When I was in sixth grade, I was completely caught up in what was referred to as "underground" culture. Hippies, radical politics, student revolutions - the whole deal. Even though I was a sheltered little kid who really knew nothing about the great big world out there, I felt as though I intuitively understood that something was really wrong with the education I was getting, and it was up to me to dig deeper beneath the surface, and discover whatever truths were to be found about the world I was a part of.
This was a volatile time for me to be growing up - I lived in a 99% black neighborhood, and a lot of my black friends and classmates were just starting to come to awkward terms with their role in America as second-rate citizens. There were riots, Black Panthers, fights every day after school - all I knew at the time was that I was pissed at whoever was responsible for all this, but it sure as hell wasn't me. This was at the same time when the student massacre took place at Kent State in Ohio, and it scared the shit out of me. I was at the tender age where I was just starting to ask a lot of big questions about the world in general, and already I was learning just how much that upset people, and then I hear about how a bunch of students were killed by the government for simply wanting to be acknowledged. No, those were not the best of times, but I had already learned enough that before I was out of the 6th grade, I was determined that I was destined to take an activist stance in the affairs of the world, so I could never be a martyr or a victim. Yeah, I was idealistic as hell, and I don't regret it, but after years of having doors slammed in my face, not getting jobs I was more than qualified for, etc., I started feeling a little world weary, you know? Kind of like, what exactly am I accomplishing here? That was the question I kept asking myself, and I didn't have a very good answer.

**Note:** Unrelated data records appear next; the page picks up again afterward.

-- ==== Sys2Proof/Laws/KeepsStag.lean ====
section
/-!
SUPPORT. Which parts of the device the operations of Machine/Stag.lean may change.
-/
namespace Sys2Proof.Machine

theorem Dev.refreshSlot_keeps (d : Dev) (slot : Nat) : d.KeepsBut [.regs, .dram, .cricket, .stag, .link, .freeCtr] (Dev.refreshSlot d slot) := by
  unfold Dev.refreshSlot
  try dsimp only
  repeat' first | with_reducible apply Dev.KeepsBut.refl | with_reducible apply Dev.KeepsBut.then (Dev.setSlot_keeps _ _ _) | with_reducible apply Dev.KeepsBut.then (Dev.complete_keeps _ _ _ _ _) | (with_reducible apply Dev.KeepsBut.foldl; intro _ _) | (with_reducible apply Dev.KeepsBut.foldl_snd; intro _ _) | split | decide | (with_reducible intro _) | (dsimp only)

theorem Dev.learnWords_keeps (d : Dev) (slot : Nat) : d.KeepsBut [.stag] (Dev.learnWords d slot) := by
  unfold Dev.learnWords
  try dsimp only
  repeat' first | with_reducible apply Dev.KeepsBut.refl | with_reducible apply Dev.KeepsBut.then (Dev.setSlot_keeps _ _ _) | (with_reducible apply Dev.KeepsBut.foldl; intro _ _) | (with_reducible apply Dev.KeepsBut.foldl_snd; intro _ _) | split | decide | (with_reducible intro _) | (dsimp only)

theorem Dev.popStag_keeps (d : Dev) (rest : List QDesc) : d.KeepsBut [.stag] (Dev.popStag d rest) := by
  unfold Dev.popStag
  try dsimp only
  repeat' first | with_reducible apply Dev.KeepsBut.refl | (with_reducible apply Dev.KeepsBut.foldl; intro _ _) | (with_reducible apply Dev.KeepsBut.foldl_snd; intro _ _) | with_reducible apply Dev.keeps_stag | simp only [Dev.keeps_mk] | split | decide | (with_reducible intro _) | (dsimp only)

theorem Dev.takeBits_keeps (d : Dev) (l : List LineKey) : d.KeepsBut [.regs] (Dev.takeBits d l) := by
  unfold Dev.takeBits
  try dsimp only
  repeat' first | with_reducible apply Dev.KeepsBut.refl | with_reducible apply Dev.KeepsBut.then (Dev.setNum_keeps _ _ _) | (with_reducible apply Dev.KeepsBut.foldl; intro _ _) | (with_reducible apply Dev.KeepsBut.foldl_snd; intro _ _) | split | decide | (with_reducible intro _) | (dsimp only)

theorem Dev.giveBits_keeps (d : Dev) (l : List LineKey) : d.KeepsBut [.regs] (Dev.giveBits d l) := by
  unfold Dev.giveBits
  try dsimp only
  repeat' first | with_reducible apply Dev.KeepsBut.refl | with_reducible apply Dev.KeepsBut.then (Dev.setNum_keeps _ _ _) | (with_reducible apply Dev.KeepsBut.foldl; intro _ _) | (with_reducible apply Dev.KeepsBut.foldl_snd; intro _ _) | split | decide | (with_reducible intro _) | (dsimp only)

theorem Dev.stagCode_keeps (d : Dev) (code : Nat) : d.KeepsBut [.regs] (Dev.stagCode d code) := by
  unfold Dev.stagCode
  try dsimp only
  repeat' first | with_reducible apply Dev.KeepsBut.refl | with_reducible apply Dev.KeepsBut.then (Dev.lastCode_keeps _ _ _) | (with_reducible apply Dev.KeepsBut.foldl; intro _ _) | (with_reducible apply Dev.KeepsBut.foldl_snd; intro _ _) | split | decide | (with_reducible intro _) | (dsimp only)

theorem Dev.armNow_keeps (d : Dev) (q : QDesc) : d.KeepsBut [.regs, .mem, .dram, .cricket, .stag, .link, .freeCtr] (Dev.armNow d q) := by
  unfold Dev.armNow
  try dsimp only
  repeat' first | with_reducible apply Dev.KeepsBut.refl | with_reducible apply Dev.KeepsBut.then (Dev.countIssue_keeps _) | with_reducible apply Dev.KeepsBut.then (Dev.engWrite_keeps _ _ _ _) | with_reducible apply Dev.KeepsBut.then (Dev.setSlot_keeps _ _ _) | with_reducible apply Dev.KeepsBut.then (Dev.applySignal_keeps _ _) | with_reducible apply Dev.KeepsBut.then (Dev.refreshSlot_keeps _ _) | with_reducible apply Dev.KeepsBut.then (Dev.learnWords_keeps _ _) | with_reducible apply Dev.KeepsBut.then (Dev.takeBits_keeps _ _) | with_reducible apply Dev.KeepsBut.then (Dev.stagCode_keeps _ _) | (with_reducible apply Dev.KeepsBut.foldl; intro _ _) | (with_reducible apply Dev.KeepsBut.foldl_snd; intro _ _) | with_reducible apply Dev.keeps_stag | simp only [Dev.keeps_mk] | split | decide | (with_reducible intro _) | (dsimp only)

theorem Dev.stagArm_keeps (d : Dev) : d.KeepsBut [.regs, .mem, .dram, .cricket, .stag, .link, .freeCtr] (Dev.stagArm d) := by
  unfold Dev.stagArm
  try dsimp only
  repeat' first | with_reducible apply Dev.KeepsBut.refl | with_reducible apply Dev.KeepsBut.then (Dev.err_keeps _ _ _) | with_reducible apply Dev.KeepsBut.then (Dev.beatFail_keeps _ _ _ _) | with_reducible apply Dev.KeepsBut.then (Dev.touchAll_keeps _ _) | with_reducible apply Dev.KeepsBut.then (Dev.popStag_keeps _ _) | with_reducible apply Dev.KeepsBut.then (Dev.stagCode_keeps _ _) | with_reducible apply Dev.KeepsBut.then (Dev.armNow_keeps _ _) | (with_reducible apply Dev.KeepsBut.foldl; intro _ _) | (with_reducible apply Dev.KeepsBut.foldl_snd; intro _ _) | split | decide | (with_reducible intro _) | (dsimp only)

theorem Dev.dropLine_keeps (d : Dev) (u : Nat) : d.KeepsBut [.regs, .cricket] (Dev.dropLine d u).1 := by
  unfold Dev.dropLine
  try dsimp only
  repeat' first | with_reducible apply Dev.KeepsBut.refl | with_reducible apply Dev.KeepsBut.then (Dev.countSat_keeps _ _ _) | with_reducible apply Dev.KeepsBut.then (Dev.success_keeps _ _) | (with_reducible apply Dev.KeepsBut.foldl; intro _ _) | (with_reducible apply Dev.KeepsBut.foldl_snd; intro _ _) | split | decide | (with_reducible intro _) | (dsimp only)

theorem Dev.applyLine_keeps (d : Dev) (t : Txn) : d.KeepsBut [.regs, .mem, .dram, .cricket, .freeCtr] (Dev.applyLine d t).1 := by
  unfold Dev.applyLine
  try dsimp only
  repeat' first | with_reducible apply Dev.KeepsBut.refl | with_reducible apply Dev.KeepsBut.then (Dev.err_keeps _ _ _) | with_reducible apply Dev.KeepsBut.then (Dev.memWrite_keeps _ _ _) | with_reducible apply Dev.KeepsBut.then (Dev.atomDo_keeps _ _ _) | (with_reducible apply Dev.KeepsBut.foldl; intro _ _) | (with_reducible apply Dev.KeepsBut.foldl_snd; intro _ _) | split | decide | (with_reducible intro _) | (dsimp only)

theorem Dev.stagLine_keeps (d : Dev) (t : Txn) : d.KeepsBut [.regs, .mem, .dram, .cricket, .stag, .link, .freeCtr] (Dev.stagLine d t).1 := by
  unfold Dev.stagLine
  try dsimp only
  repeat' first | with_reducible apply Dev.KeepsBut.refl | with_reducible apply Dev.KeepsBut.then (Dev.count64_keeps _ _ _) | with_reducible apply Dev.KeepsBut.then (Dev.err_keeps _ _ _) | with_reducible apply Dev.KeepsBut.then (Dev.setSlot_keeps _ _ _) | with_reducible apply Dev.KeepsBut.then (Dev.refreshSlot_keeps _ _) | with_reducible apply Dev.KeepsBut.then (Dev.learnWords_keeps _ _) | with_reducible apply Dev.KeepsBut.then (Dev.dropLine_keeps _ _) | with_reducible apply Dev.KeepsBut.then (Dev.applyLine_keeps _ _) | (with_reducible apply Dev.KeepsBut.foldl; intro _ _) | (with_reducible apply Dev.KeepsBut.foldl_snd; intro _ _) | split | decide | (with_reducible intro _) | (dsimp only)

theorem Dev.closeSlot_keeps (incomplete : Bool) (d : Dev) (slot : Nat) : d.KeepsBut [.regs, .stag] (Dev.closeSlot incomplete d slot) := by
  unfold Dev.closeSlot
  try dsimp only
  repeat' first | with_reducible apply Dev.KeepsBut.refl | with_reducible apply Dev.KeepsBut.then (Dev.err_keeps _ _ _) | with_reducible apply Dev.KeepsBut.then (Dev.irq_keeps _ _ _) | with_reducible apply Dev.KeepsBut.then (Dev.setSlot_keeps _ _ _) | with_reducible apply Dev.KeepsBut.then (Dev.giveBits_keeps _ _) | (with_reducible apply Dev.KeepsBut.foldl; intro _ _) | (with_reducible apply Dev.KeepsBut.foldl_snd; intro _ _) | with_reducible apply Dev.keeps_stag | simp only [Dev.keeps_mk] | split | decide | (with_reducible intro _) | (dsimp only)

theorem Dev.closeSlots_keeps (d : Dev) (incomplete : Bool) : d.KeepsBut [.regs, .stag] (Dev.closeSlots d incomplete) := by
  unfold Dev.closeSlots
  try dsimp only
  repeat' first | with_reducible apply Dev.KeepsBut.refl | with_reducible apply Dev.KeepsBut.then (Dev.closeSlot_keeps _ _ _) | (with_reducible apply Dev.KeepsBut.foldl; intro _ _) | (with_reducible apply Dev.KeepsBut.foldl_snd; intro _ _) | split | decide | (with_reducible intro _) | (dsimp only)

end Sys2Proof.Machine
end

It's strange how ideals take on a different meaning - take the ecology movement, which was big during that same period of time. There was even a flag, the green version of the US flag, with the oval-shaped "e" replacing the field of stars in the upper left hand corner. I seem to remember that it actually meant a lot to people back then, if only people who considered themselves radicals, anyway. Remember, this was also during a time when a lot of Conservatives were pro-war, and were disgusted by what they called "peace-niks" and any of the left-wing movements whose intent it was to improve the quality of life on Earth. Interesting, isn't it - that the conservatives thought they were the true patriots of the time, even though none of their actions or stated beliefs seemed to be helping anyone. Who gives a shit about the ecology today? Even recycling is something most people view as a pain in the ass. In my community, the local government actually has to try and bribe property owners to recycle, by offering them a small tax refund, and in may cases, it still doesn't get done, because the rewards aren't great enough. It's apparently not a big enough monetary incentive to convince a lot of homeowners to do what is basically just a moral good deed. What does that say about the world we live in? Two of the biggest selling books which made a huge social impact back then, were The Greening of America, and Future Shock. The latter of the two was significant, in that it introduced many American consumers to the industrial concept of "planned obsolescence". Back then, it was a way of making us realize just how gross the whole relationship between industry and the economy had become - now, if you mention the idea that we are a wasteful society to almost anyone, they're likely to shrug it off with indifference and mute acceptance.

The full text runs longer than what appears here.